Renê também negou que seu carro tenha sido identificado corretamente pela polícia. Segundo ele, “a placa do meu carro não foi filmada” e haveria “vários carros com final 7 em Minas”. Ele afirmou que sua primeira prisão teria sido ilegal e que, ao ser informado de que testemunhas o reconheceram e que a placa do veículo havia sido registrada, pediu para ver a suposta evidência.
De acordo com sua versão, o delegado teria respondido que “só achou que tinha placa sete” e que, a partir disso, equipes passaram a buscar veículos com o mesmo final em diferentes endereços.
Audiência
Renê afirmou durante audiência nessa quarta-feira (26) que não confessou ter matado o gari, e que só admitiu o crime à polícia porque teria sido ameaçado por investigadores. A declaração foi dada no 1º Tribunal do Júri Sumariante, no bairro Barro Preto, Região Centro-Sul de Belo Horizonte. A sessão, realizada por videoconferência, durou cerca de 2h30 e terminou por volta das 11h30.
Embora tenha falado sobre sua trajetória pessoal, o empresário não respondeu às perguntas e sustentou que jamais admitiu a autoria do disparo.

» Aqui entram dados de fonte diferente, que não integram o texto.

theorem test_emit_last :
    after (fun t => (t.phase, t.byteCnt.val, t.le.hold)) (sending 74) = some (.drain, 74, 0x11#8) := by decide
theorem test_gap_end_flush :
    after (fun t => (t.phase, t.resp, t.rspPulse)) (gapAt .flush 19) = some (.idle, 0x80000000#32, true) := by decide
theorem test_gap_end_post_reset :
    after (fun t => (t.phase, t.resp, t.rspPulse, t.log.trace)) (postReset 19) =
      some (.idle, 0x00000000#32, false, [.latch]) := by decide
theorem test_gap_tick : after (fun t => (t.phase, t.gapCnt)) (postReset 18) = some (.gap, 19) := by decide
theorem test_status_after_reset : statusWord State.reset = 0x0000000E#32 := by decide
theorem test_reset_edge :
    after (fun t => (t.phase, t.curOp, t.gapCnt, statusWord t)) (resetNext (sending 10)) =
      some (.gap, .none, 0, 0x0000000E#32) := by decide
/-- 0x07 begins with a 0 bit: high for T0H (section 2.7). -/
theorem test_bit_period :
    after (fun t => (t.log.line, t.le.bits.val, t.le.shift))
      (leTurn { idle with phase := .drain, curOp := .flush, le := { testEncoder with shift := 0x07, bits := 8, sub := .low } }) =
      some ([⟨false, 400, 850⟩], 7, 0x0E#8) := by decide
/-- R141: the end of the last bit in TX with nothing held yields to the clock edge. -/
theorem test_refill_comes_first :
    mover (leTurn { sending 3 with le := { testEncoder with bits := 1, sub := .low } }) = .clock := by decide
theorem test_read_status : after (fun t => t.log.reads) (doing (.load 0x1008 4) idle) = some [0x00000001#32] := by decide
theorem test_write_cmd : after (·.resp) (doing (.store 0x1000 4 0xA0000401#32) idle) = some 0xA0001300#32 := by decide
theorem test_misaligned_read_stuck : after (·.resp) (doing (.load 0x1002 4) idle) = none := by decide
/-- R245: a pause, a read or an ignored write left over does not keep a run from being over; a command does. -/
theorem test_run_over : [HostAct.pause, .load 0x1004 4, .store 0x1008 4 1#32, .load 0x100C 4].map (fun act =>
    runOver (doing act idle)) = [true, true, true, true] ∧
    [HostAct.offer 0#32, .offerOnce 0#32, .store 0x1000 4 0#32].map (fun act => runOver (doing act idle)) =
      [false, false, false] := by decide
/-- Section 2.7: a reset in TX after 10 EMIT steps leaves 10 BYTE events (and the LATCH before them). -/
theorem test_reset_in_tx : after (fun t => (t.log.trace.length, t.phase)) (resetNext (sending 10)) = some (11, .gap) := by
  decide
/-- R244: bytes come off the end of the trace, and never a LATCH. -/
theorem test_bytes_taken_back : withoutLastBytes 2 [.byte 1, .latch, .byte 2, .byte 3, .byte 4] = [.byte 1, .latch, .byte 2] ∧
    withoutLastBytes 9 [.byte 1, .latch, .byte 2] = [.byte 1, .latch] := by decide
/-- Section 1.9: ceil(100 µs × F_CLK) at 50, 12 and 125 MHz. -/
theorem test_gap_bounds :
    [50000000, 12000000, 125000000].map (fun f => gapMin { testCfg with fClk := f }) = [5000, 1200, 12500] := by decide
/-- The first instruction after reset, placed as the pipeline's host places it. -/
theorem test_first_after_reset :
    after (fun t => (t.resp, t.rspPulse)) (State.reset.withFetchWord 32 0x20000000) = some (0x20000000#32, true) := by
  decide
/-- R85's example: SETXY 0, 0, 255, 0, 0 is SETPX 24, 255, 0, 0. -/
theorem test_asm_setxy : assemble (.setxy 0 0 255 0 0) = .ok [0x5800FF00#32] := by decide
theorem test_asm_blank : assemble .blank = .ok [0x60000000#32, 0x80000000#32] := by decide
theorem test_asm_text : assembleLine " SETPX 0, 3, 0x7, 9 ; pixel".toList = .ok [0x40070309#32] := by decide
theorem test_asm_text_lower_case : assembleLine "nop".toList = .error .unknownMnemonic := by decide

/-! ## Witnesses: a state and operands that meet the hypotheses of each statement -/

theorem idle_inv : Inv idle := by
  refine ⟨⟨by decide, by decide, by decide⟩, ?_, ⟨by decide, by decide, by decide⟩,
    ⟨by decide, by decide, by decide, by decide, by decide⟩, ?_⟩
  · unfold GapInv; decide
  · show openFrame _ = []; decide

theorem fresh_inv : Inv fresh := by
  refine ⟨⟨by decide, by decide, by decide⟩, ?_, ⟨by decide, by decide, by decide⟩,
    ⟨by decide, by decide, by decide, by decide, by decide⟩, ?_⟩
  · unfold GapInv; decide
  · show openFrame _ = []; decide

theorem sending_inv : Inv (sending 3) := by
  refine ⟨⟨by decide, by decide, by decide⟩, ?_, ⟨by decide, by decide, by decide⟩,
    ⟨by decide, by decide, by decide, by decide, by decide⟩, ?_⟩
  · unfold GapInv; decide
  · show openFrame _ = (frameBytes _).take _; decide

'Acabei com a minha carreira e com a dela'
Renê também comentou a relação com a esposa, Ana Paula Lamego Balbino Nogueira. Ela se tornou ré por prevaricação e foi afastada do cargo de delegada após a prisão do marido.
Formou-se em jornalismo pela PUC Minas e trabalhou como repórter do caderno de Gerais do jornal Estado de Minas. Na Itatiaia, cobre principalmente Cidades, Brasil e Mundo.
Formada em jornalismo pelo Centro Universitário de Belo Horizonte (UniBH), já trabalhou na Record TV e na Rede Minas. Atualmente é repórter multimídia e apresenta o Tá Sabendo no Instagram da Itatiaia.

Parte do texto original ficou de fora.